Friday, October 4, 2013
Microscopic Panorama: The Stanhope
A Stanhope consists of microphotographs covered with a special lens modified from one originally invented by the Earl of Stanhope. Developed by French photographer René Dagron in 1857 and debuting at the International Fair in Paris in 1859, the little device soon became all the rage across Europe, England, and even America. Though Dagron called them microscopic photo-jewelry, that name never stuck (you can guess why), and the devices are still called Stanhopes to this day.

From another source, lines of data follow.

/-- R65, R68: every word decodes to the one command its opcode names, with the operands of its fields,
or, when it is not valid, to none. -/
def Obligations.EveryWordDecodesByItsFields : Prop :=
  ∀ (p : Params) (w : Cmd),
    (¬validWord p w → ∃ why, decode p w = .rejected why) ∧
    (validWord p w →
      (opField w = 0 ∧ decode p w = .instr .nop) ∨
      (opField w = 1 ∧
        decode p w = .instr (.sample (selField w).toNat (lowBits p.adcW (dataField w)))) ∨
      (opField w = 2 ∧
        decode p w = .instr (.poll (if (selField w).getLsbD 0 then .falling else .rising)
          (if (dataField w).getLsbD 0 then .high else .low))) ∨
      (opField w = 3 ∧ ∃ t : TableId, t.number = (selField w).toNat ∧
        decode p w = .instr (.map t (dataField w))) ∨
      (opField w = 4 ∧ decode p w = .instr .pwmEnable) ∨
      (opField w = 5 ∧ decode p w = .instr .pwmDisable) ∨
      (opField w = 6 ∧ decode p w = .instr (.pwmSet (lowBits p.pwmW (dataField w)))))

/-- R67: two words that differ only in ignored bits have identical effects. -/
def Obligations.IgnoredBitsHaveNoEffect : Prop :=
  ∀ (s : State) (w w' : Cmd), opField w = opField w' → selField w = selField w' →
    (opField w = 1 → lowBits s.cfg.adcW (dataField w) = lowBits s.cfg.adcW (dataField w')) →
    (opField w = 2 → (dataField w).getLsbD 0 = (dataField w').getLsbD 0) →
    (opField w = 3 → dataField w = dataField w') →
    (opField w = 6 → lowBits s.cfg.pwmW (dataField w) = lowBits s.cfg.pwmW (dataField w')) →
    step (s.present (.command w)) = step (s.present (.command w'))

/-- R73: the encoding examples, through the assembler and the decoder. -/
def Obligations.EncodingExamples : Prop :=
  assembleLine Config.default "NOP".toList = some 0x00000000 ∧
  assembleLine Config.default "SAMPLE 0, 100".toList = some 0x10000064 ∧
  assembleLine Config.default "SAMPLE 3, 1023".toList = some 0x130003FF ∧
  assembleLine Config.default "POLL RISING, HIGH".toList = some 0x20000001 ∧
  assembleLine Config.default "POLL FALLING, LOW".toList = some 0x21000000 ∧
  assembleLine Config.default "MAP SEMITONE, 5".toList = some 0x33000005 ∧
  assembleLine Config.default "MAP MAJOR, 0xFFFF".toList = some 0x3400FFFF ∧
  assembleLine Config.default "PWM_ENABLE".toList = some 0x40000000 ∧
  assembleLine Config.default "PWM_DISABLE".toList = some 0x50000000 ∧
  assembleLine Config.default "PWM_SET 0x8000".toList = some 0x60008000 ∧
  decode Config.default 0x70000000 = .rejected .opcodeUnassigned ∧
  decode Config.default 0x35000000 = .rejected .tableOutOfRange ∧
  decode Config.default 0x22000001 = .rejected .edgeSelOutOfRange ∧
  decode Config.default 0x01000000 = .rejected .selNotZero ∧
  decode Config.default 0x10FF0064 = .instr (.sample 0 100) ∧
  decode Config.default 0x10000064 = .instr (.sample 0 100) ∧
  decode Config.default 0x20000001 = .instr (.poll .rising .high) ∧
  decode Config.default 0x33000005 = .instr (.map .semitone 5) ∧
  decode Config.default 0x60008000 = .instr (.pwmSet 0x8000)

/-- R69: a command the assembler accepts is well formed, and its word is the encoder's. That an operand
which does not fit is refused, not cut, is `AssemblerWritesEachFieldOrRefuses`. -/
def Obligations.AssembledCommandsAreWellFormed : Prop :=
  ∀ (p : Params) (line : List Char) (i : Instr), parseLine p line = .command i →
    i.wellFormed p = true ∧ assembleLine p line = some (encode i)

/-- R165: a platform that carries a word in bytes, in its order, presents that whole word. The two orders
are the model's choice (log 10). -/
def Obligations.BytesPresentTheWholeWord : Prop :=
  ∀ (s : State) (w : Cmd),
    (s.cfg.cmdByteOrder = .leastSignificantFirst →
      s.presentBytes (w.extractLsb' 0 8) (w.extractLsb' 8 8) (w.extractLsb' 16 8)
        (w.extractLsb' 24 8) = s.present (.command w)) ∧
    (s.cfg.cmdByteOrder = .mostSignificantFirst →
      s.presentBytes (w.extractLsb' 24 8) (w.extractLsb' 16 8) (w.extractLsb' 8 8)
        (w.extractLsb' 0 8) = s.present (.command w))

/-! ### The clock step and reset -/

/-- R127: a step at which a valid command is presented runs that command on the pre-edge state, with the
input consumed and the timer moved from its own pre-edge state. -/
def Obligations.StepRunsTheDecodedCommand : Prop :=
  ∀ (s : State) (e : PortInput) (rest : List PortInput) (i : Instr),
    s.inputs = e :: rest → e.rst = false → e.cmdValid = true → decode s.cfg e.cmd = .instr i →
    step s = onNext (fun t => { t with timer := timerStep s.cfg false s.pwmEn s.pwmCmp s.timer })
      (exec i { s with inputs := rest })

/-- R124: an edge with `cmd_valid = 0`, whatever `cmd` holds, and an edge that accepts a NOP have the
same effect. -/
def Obligations.IdleEdgeActsAsNop : Prop :=
  ∀ (s : State) (c : Cmd),
    step (s.present { rst := false, cmdValid := false, cmd := c }) =
      step (s.present (.command (encode .nop)))

/-- R66, R126: an invalid command answers with data 0 and the error bit, and changes nothing else of the
block. -/
def Obligations.InvalidCommandOnlyResponds : Prop :=
  ∀ (s : State) (w : Cmd), ¬validWord s.cfg w →
    step (s.present (.command w)) =
      .next { s with rspData := 0, rspErr := true, rspValid := true,
                     timer := timerStep s.cfg false s.pwmEn s.pwmCmp s.timer }

/-- R149, R150, R151: at an edge with `rst = 1` the block and the timer take their reset state, and a
command presented there is discarded. -/
def Obligations.ResetEdgeDiscardsTheCommand : Prop :=
  ∀ (s : State) (e : PortInput), e.rst = true →
    ∃ t, step (s.present e) = .next t ∧ t.pwmPin = s.cfg.pwmIdleLevel ∧
      t = { cfg := s.cfg
            wins := List.replicate s.cfg.numWin
              { slots := List.replicate s.cfg.windowN 0, sum := 0, cur := 0 }
            lastLevel := .low, pwmCmp := 0, pwmEn := false
            rspValid := false, rspData := 0, rspErr := false
            timer := { cnt := 0, active := 0, irq := false }
            inputs := s.inputs }

/-- R37: every element's reset value, window by window and slot by slot. -/
def Obligations.ResetStateValues : Prop :=
  ∀ p : Params,
    (∀ w, w < p.numWin → ∃ v, (State.resetOf p).wins[w]? = some v ∧ v.sum = 0 ∧ v.cur = 0 ∧
      v.slots.length = p.windowN ∧ ∀ k, k < p.windowN → v.slots[k]? = some 0) ∧
    (State.resetOf p).wins.length = p.numWin ∧
    (State.resetOf p).lastLevel = .low ∧ (State.resetOf p).pwmCmp = 0 ∧
    (State.resetOf p).pwmEn = false ∧ (State.resetOf p).rspValid = false ∧
    (State.resetOf p).rspData = 0 ∧ (State.resetOf p).rspErr = false

/-- R167: every command completes at the edge that accepts it. After any number of edges the machine is in
a next state, one input per edge consumed and the parameters unchanged. -/
def Obligations.MachineNeverStops : Prop :=
  ∀ (n : Nat) (s : State),
    ∃ t, Reaches n s t ∧ t.inputs = s.inputs.drop n ∧ t.cfg = s.cfg

/-- The invariant of the machine is kept by every step, whatever the host presents. -/
def Obligations.StepKeepsInvariant : Prop :=
  ∀ s t : State, s.Inv → step s = .next t → t.Inv

/-- The reset state of every legal instance, and of the default one, meets the invariant. -/
def Obligations.ResetMeetsInvariant : Prop :=
  (∀ p : Params, p.Legal → (State.resetOf p).Inv) ∧ State.reset.Inv

/-! ### Widths -/

/-- R10: with ADC_W = 10 and WINDOW_N = 4, SUM_W is 12 and a sound window's sum is at most 4092. -/
def Obligations.DefaultSumWidth : Prop :=
  ∀ p : Params, p.adcW = 10 → p.windowN = 4 →
    sumWidth p = 12 ∧ ∀ v : Window, Window.Ok p v → v.sum ≤ 4092 ∧ v.sum < 2 ^ sumWidth p

/-- R11: `clog2(n)` is the smallest `k` with `n ≤ 2^k`. -/
def Obligations.Clog2IsSmallest : Prop :=
  ∀ n : Nat, 1 ≤ n → n ≤ 2 ^ clog2 n ∧ ∀ k, n ≤ 2 ^ k → clog2 n ≤ k

/-! ### SAMPLE -/

/-- R76, R77: SAMPLE completes; it overwrites the slot at the cursor, updates the sum exactly, advances
the cursor and answers the updated sum divided by WINDOW_N; every other element keeps its value. -/
def Obligations.SampleUpdatesWindowAndAnswersAverage : Prop :=
  ∀ (s : State) (w : Nat) (raw : Word), s.Inv → w < s.cfg.numWin → raw.toNat < 2 ^ s.cfg.adcW →
    ∃ v evicted, s.wins[w]? = some v ∧ v.slots[v.cur]? = some evicted ∧
      evicted.toNat ≤ v.sum + raw.toNat ∧
      (v.sum + raw.toNat - evicted.toNat) / s.cfg.windowN < 2 ^ 16 ∧
      exec (.sample w raw) s =
        .next { s with
          wins := s.wins.set w
            { slots := v.slots.set v.cur raw
              sum := v.sum + raw.toNat - evicted.toNat
              cur := (v.cur + 1) % s.cfg.windowN }
          rspData := BitVec.ofNat 16 ((v.sum + raw.toNat - evicted.toNat) / s.cfg.windowN)
          rspErr := false, rspValid := true }

/-- R79: the updated sum is the total of the new slots and fits the register, and adding and subtracting
modulo 2^SUM_W in either order gives the same sum. -/
def Obligations.SampleSumNeverWraps : Prop :=
  ∀ (s t : State) (w : Nat) (raw : Word) (v v' : Window) (evicted : Word),
    s.Inv → raw.toNat < 2 ^ s.cfg.adcW → w < s.cfg.numWin →
    s.wins[w]? = some v → v.slots[v.cur]? = some evicted →
    exec (.sample w raw) s = .next t → t.wins[w]? = some v' →
    v'.sum = v'.total ∧ v'.sum ≤ s.cfg.windowN * (2 ^ s.cfg.adcW - 1) ∧
      v'.sum < 2 ^ sumWidth s.cfg ∧
      v'.sum = ((v.sum + raw.toNat) % 2 ^ sumWidth s.cfg + (2 ^ sumWidth s.cfg - evicted.toNat)) %
        2 ^ sumWidth s.cfg ∧
      v'.sum = ((v.sum + (2 ^ sumWidth s.cfg - evicted.toNat)) % 2 ^ sumWidth s.cfg + raw.toNat) %
        2 ^ sumWidth s.cfg

/-- R80: SAMPLE raises no error, and a word with a window number of NUM_WIN or more is an invalid command.
That `exec` of a SAMPLE term with such a number, those no word encodes included, acts as an invalid
command is the model's choice (log 7). -/
def Obligations.SampleErrsOnlyOutOfRange : Prop :=
  ∀ (s : State) (w : Nat) (raw : Word),
    (w < s.cfg.numWin → ∃ t, exec (.sample w raw) s = .next t ∧ t.rspErr = false) ∧
    (s.cfg.numWin ≤ w → exec (.sample w raw) s =
      .next { s with rspData := 0, rspErr := true, rspValid := true }) ∧
    (∀ c : Cmd, opField c = 1 → s.cfg.numWin ≤ (selField c).toNat →
      decode s.cfg c = .rejected .windowOutOfRange)

/-- R81: what SAMPLE leaves alone. -/
def Obligations.SampleLeavesTheRestAlone : Prop :=
  ∀ (s t : State) (w : Nat) (raw : Word), exec (.sample w raw) s = .next t →
    (∀ w', w' ≠ w → t.wins[w']? = s.wins[w']?) ∧ t.wins.length = s.wins.length ∧
      t.lastLevel = s.lastLevel ∧ t.pwmCmp = s.pwmCmp ∧ t.pwmEn = s.pwmEn ∧
      t.timer = s.timer ∧ t.cfg = s.cfg ∧ t.inputs = s.inputs

/-- R24, R84: a SAMPLE keeps a window's invariant, the reset state meets it, and so does every state a run
from reset reaches. -/
def Obligations.SampleKeepsWindowSound : Prop :=
  (∀ (s t : State) (w : Nat) (raw : Word) (v v' : Window), s.cfg.Legal →
    s.wins[w]? = some v → Window.Ok s.cfg v → exec (.sample w raw) s = .next t →
    t.wins[w]? = some v' → v'.sum = v'.total ∧ v'.cur < s.cfg.windowN ∧ Window.Ok s.cfg v') ∧
  (∀ p : Params, p.Legal → ∀ v ∈ (State.resetOf p).wins, v.sum = v.total ∧ v.cur < p.windowN) ∧
  (∀ (p : Params) (n : Nat) (es : List PortInput) (t : State), p.Legal →
    Reaches n { State.resetOf p with inputs := es } t →
    t.wins.length = p.numWin ∧ ∀ v ∈ t.wins, v.sum = v.total ∧ v.cur < p.windowN)

/-- R86: the average has ADC_W bits. -/
def Obligations.SampleResultFitsTheReading : Prop :=
  ∀ (s : State) (w : Nat) (raw : Word), s.Inv → w < s.cfg.numWin → raw.toNat < 2 ^ s.cfg.adcW →
    ∃ t, exec (.sample w raw) s = .next t ∧ t.rspData.toNat ≤ 2 ^ s.cfg.adcW - 1 ∧
      ∀ k, s.cfg.adcW ≤ k → t.rspData.getLsbD k = false

/-- R78: over any stream of inputs the cursor moves one slot per reading of its window, in order. -/
def Obligations.CursorVisitsSlotsInOrder : Prop :=
  ∀ (s : State) (w : Nat) (es rest : List PortInput), s.Inv → w < s.cfg.numWin →
    (∀ e ∈ es, e.rst = false) →
    ∃ t, Reaches es.length { s with inputs := es ++ rest } t ∧
      (t.window w).cur = ((s.window w).cur + (readings s.cfg w es).length) % s.cfg.windowN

Stanhopes were generally made for promotional purposes. They might include pictures from a town to encourage tourism or as a souvenir of a visit. The picture might feature a particular building, a company, or an event like the World's Fair for similar reasons. Portraits of famous people like kings and queens were also popular, and there were a few more titillating pictures as well. The pictures and viewers were inserted in a wide variety of useful and not so useful items, such as button hooks, canes, pins, pendants, bookmarks, letter openers, and rosaries.
The one at the top belongs to Marissa. It's a bone or ivory propelling pencil, about 3 1/4 inches long. The viewer in the end shows the history of the Isle of Wight with about six tiny images. More than one image wasn't uncommon. Dagron made history by creating one that held the portraits of 450 people!
Stanhopes are still being developed today, although with a slightly different technology. My apologies for not having more pictures, but all the ones I found were copyrighted. Instead, I'll give you places where you can learn more. Here's one site that will create one for you. You can also find a wide variety on eBay. For more information, you might try this site by expert Jean Scott (no relation).
Maybe I should be reaching for one of Marissa's spectacles to get a better view.